CONCLUSIONS: Distinguishing between P/LP HI and DN SMAD3 variants can be achieved by assessing differentiation potential, and SMA and MYH11 expression. The differences between DN and HI SMAD3 variant fibroblasts and VSMCs potentially contribute to the differences in disease manifestation. Notably, myofibroblast differentiation seems a suitable alternative in vitro test system compared to VSMCs.
摘要:
背景:致病性(P)/可能致病性(LP)SMAD3变异导致Loeys-Dietz综合征3型(LDS3),以动脉瘤为特征,整个血管系统的解剖和弯曲与骨关节炎合并。
目的:研究P/LPSMAD3变体与功能测试对患者来源的成纤维细胞和血管平滑肌细胞(VSMC)的影响,优化SMAD3变体的解释。
方法:对具有P/LPSMAD3变体的个体的临床数据进行回顾性分析,并对SMAD3患者来源的VSMC和SMAD3患者来源的成纤维细胞进行功能分析,分化为肌成纤维细胞。
结果:MH2域中具有显性阴性(DN)SMAD3变体的个体表现出更多的主要事件(66.7%vs.44.0%,P=0.054),与单倍体不足(HI)变体相比,发生在更年轻的年龄。在MH2中具有DN变体的个体中,第一次重大事件的年龄为35.0岁[IQR29.0-47.0],而在具有HI变体的个体中,年龄为46.0岁[IQR40.0-54.0](P=0.065)。携带DNSMAD3变体的成纤维细胞显示出降低的分化潜能,与HISMAD3变体成纤维细胞的分化潜力增加相反。HISMAD3变体VSMC显示SMA表达升高和替代MYH11亚型的表达改变。与对照细胞系相比,DNSMAD3变体肌成纤维细胞显示出减少的细胞外基质形成。

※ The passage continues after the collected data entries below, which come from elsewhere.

/-- Objects only a keeper writes (R354, table Keeper-only objects). -/
def Reg.keeperOnly (r : Reg) : Bool :=
  match r with
  | .bdapUnregisteredClass | .bdapStagingTimeout | .mgtPlcaEnable | .mgtPlcaNodeId | .mgtPlcaNodeCount
  | .mgtPlcaToTimer | .registrationSelect | .registrationRow | .registrationTable | .forerunnerEnable
  | .deviceReset | .bootHostImage | .bootHostLoad | .kekValue | .kekOp | .slotLoad | .slotErase
  | .countersPermit => true
  | _ => false

/-! ## The forerunner view (R357) -/

/-- The native index that a forerunner index names, where the forerunner view has it; the ENG pins of carriers 4 to 11 it has not
(R6). -/
def foreToNative (ix : Nat) : Option Nat :=
  if ix = 0x1000 ∨ ix = 0x1001 ∨ (0x1200 ≤ ix ∧ ix ≤ 0x1202) ∨ ix = 0x1300 then some ix
  else if 0x2000 ≤ ix ∧ ix ≤ 0x2FFF then (if 0x2202 ≤ ix ∧ ix ≤ 0x2204 then none else some ix)
  else if 0x3000 ≤ ix ∧ ix ≤ 0x33FF then
    let o := ix % 0x100
    if (0x50 ≤ o ∧ o ≤ 0x52) ∨ o = 0x60 then none else some ix
  else if 0x4000 ≤ ix ∧ ix ≤ 0x41FF then some ix
  else if 0x4200 ≤ ix ∧ ix ≤ 0x43FF then some (ix + 0x400)
  else if 0x5000 ≤ ix ∧ ix ≤ 0x55FF then some ix
  else if 0x5C00 ≤ ix ∧ ix ≤ 0x5D7F then some ix
  else if 0x6000 ≤ ix ∧ ix ≤ 0x6FFF then some ix
  else if ix = 0x7000 ∨ (0x7001 ≤ ix ∧ ix ≤ 0x7004) ∨ ix = 0x7010 ∨ ix = 0x7100 ∨ ix = 0x7101 ∨ ix = 0x7200 then
    some ix
  else if 0x8000 ≤ ix ∧ ix ≤ 0xAFFF then some ix
  else if 0xB000 ≤ ix ∧ ix < 0xB000 + 720 then
    (List.range 1408).findSome? fun e => if foreEvent e = some (ix - 0xB000) then some (0xB000 + e) else none
  else if (0xB704 ≤ ix ∧ ix ≤ 0xB70B) ∨ (0xB710 ≤ ix ∧ ix ≤ 0xB717) then none
  else if 0xB600 ≤ ix ∧ ix ≤ 0xB7FF then some ix
  else if 0xC000 ≤ ix ∧ ix ≤ 0xC3FF then some ix
  else if 0xD000 ≤ ix ∧ ix ≤ 0xD00F then some ix
  else if 0xD100 ≤ ix ∧ ix ≤ 0xD10F then some ix
  else if 0xD110 ≤ ix ∧ ix ≤ 0xD11F then some (ix + 0x70)
  else if 0xE000 ≤ ix ∧ ix ≤ 0xEFFF then some ix
  else if 0xF100 ≤ ix ∧ ix ≤ 0xF12F then some ix
  else none

/-- The forerunner index of a native index, where the forerunner view has it. -/
def nativeToFore (ix : Nat) : Option Nat :=
  if 0x4600 ≤ ix ∧ ix ≤ 0x47FF then some (ix - 0x400)
  else if 0x4200 ≤ ix ∧ ix ≤ 0x43FF then none
  else if 0xD180 ≤ ix ∧ ix ≤ 0xD18F then some (ix - 0x70)
  else if 0xD110 ≤ ix ∧ ix ≤ 0xD11F then none
  else if 0xB000 ≤ ix ∧ ix < 0xB000 + 1408 then (foreEvent (ix - 0xB000)).map (0xB000 + ·)
  else if foreToNative ix = some ix then some ix
  else none

/-- The highest row a select reaches in the forerunner view (R357, R359). -/
def foreSelectLimit (r : Reg) : Option Nat :=
  match r with
  | .flowSelect | .flowcountSelect => some 8191
  | .calSelect => some 16383
  | .tsiRowSelect => some 1279
  | .tribRxSelect | .tribEgressSelect | .spanSelect | .bindSelect | .cryptSelect => some 1279
  | .slotSelect => some 2047
  | _ => none

/-- Objects whose bits name carriers, as bit c for carrier c: in the forerunner view only carriers 0 to 3 exist (R5, R6). -/
def Reg.carrierMask (r : Reg) : Bool :=
  match r with
  | .calFgRequest | .calFgBusy | .tsiFlip | .tsiPending | .throttleShed | .filterCarriers => true
  | _ => false

/-- Unit i of an object lies beyond the carriers of the forerunner view without an index of its own: the shed ranks of
carriers 4 to 11 (R6). -/
def Reg.beyondFore (r : Reg) (i : Nat) : Bool := r == .throttleShedRank && decide (4 ≤ i)

/-- Objects whose value is an event number, 0xFFFF for none: the forerunner view numbers events as R358 has it (R357). -/
def Reg.eventNumber (r : Reg) : Bool := r == .hkSeqEvent || r == .hkInjEvent

/-- An event number in a client's view; one that the view lacks reads as none (DESIGN CHOICE, log entry 48). -/
def foreEventOut (v : Int) : Int :=
  if v = 0xFFFF then v else ((foreEvent v.toNat).map fun (e : Nat) => (e : Int)).getD 0xFFFF

/-- The native event number that one of the forerunner view stands for; one it does not have is out of range. -/
def foreEventIn (v : Int) : Int :=
  if v = 0xFFFF then v
  else (((List.range 1408).find? fun e => decide (foreEvent e = some v.toNat)).map fun (e : Nat) => (e : Int)).getD 0xFFFE

/-- The index and subindex a client uses for a register; none where its view lacks it. -/
def clientAddress (cl : Client) (r : Reg) (i : Nat) : Option (Nat × Nat) :=
  let a := addressOf r i
  if cl.fore then (if r.beyondFore i then none else (nativeToFore a.1).map fun ix => (ix, a.2)) else some a

/-! ## Answers -/

/-- How a request ends: its ACK payload, or an abort code with detail and position. -/
inductive Answer where
  | ack (payload : List Byte)
  | abort (code detail position : Nat)
deriving DecidableEq, Repr

/-- A write accepted: the ACK payload is added when the reply is formed. -/
def accepted : Answer := .ack []
/-- Refused with an abort code, detail 0. -/
def refusedWith (code : Nat) : Answer := .abort code 0 0

/-- Refused by a rule whose reason the object keeps: the abort detail repeats it (R352). -/
def refusedFor (reason : Nat) : Answer := .abort 0x08 reason 0
/-- Refused for such a reason that names the modes in which a write acts (R338). -/
def refusedMode (reason : Nat) : Answer := .abort 0x06 reason 0

/-- The station addresses' common part and the reply's source: native 02:5A:4C:96:12:nn (R343). -/
def nativeStation (addr : Nat) : Nat := 0x025A4C961200 + addr % 64
/-- The forerunner station 02:5A:4C:48:04:nn (R343). -/
def foreStation (addr : Nat) : Nat := 0x025A4C480400 + addr % 64

/-- The station a client addressed, or made its subscription through (R343). -/
def State.station (s : State) (fore : Bool) : Nat :=
  let addr := s.nat .bootStraps 0
  if fore then foreStation addr else nativeStation addr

结论:可以通过评估分化潜能来区分P/LPHI和DNSMAD3变异体,SMA和MYH11表达。DN和HISMAD3变体成纤维细胞和VSMC之间的差异可能导致疾病表现的差异。值得注意的是,与VSMC相比,肌成纤维细胞分化似乎是一种合适的体外测试系统。
目的:研究P/LPSMAD3变体与功能测试对患者来源的成纤维细胞和血管平滑肌细胞(VSMC)的影响,优化SMAD3变体的解释。
方法:对具有P/LPSMAD3变体的个体的临床数据进行回顾性分析,并对SMAD3患者来源的VSMC和SMAD3患者来源的成纤维细胞进行功能分析,分化为肌成纤维细胞。
结果:MH2域中具有显性阴性(DN)SMAD3变体的个体表现出更多的主要事件(66.7%vs.44.0%,P=0.054),与单倍体不足(HI)变体相比,发生在更年轻的年龄。在MH2中具有DN变体的个体中,第一次重大事件的年龄为35.0岁[IQR29.0-47.0],而在具有HI变体的个体中,年龄为46.0岁[IQR40.0-54.0](P=0.065)。携带DNSMAD3变体的成纤维细胞显示出降低的分化潜能,与HISMAD3变体成纤维细胞的分化潜力增加相反。HISMAD3变体VSMC显示SMA表达升高和替代MYH11亚型的表达改变。与对照细胞系相比,DNSMAD3变体肌成纤维细胞显示出减少的细胞外基质形成。
结论:可以通过评估分化潜能来区分P/LPHI和DNSMAD3变异体,SMA和MYH11表达。DN和HISMAD3变体成纤维细胞和VSMC之间的差异可能导致疾病表现的差异。值得注意的是,与VSMC相比,肌成纤维细胞分化似乎是一种合适的体外测试系统。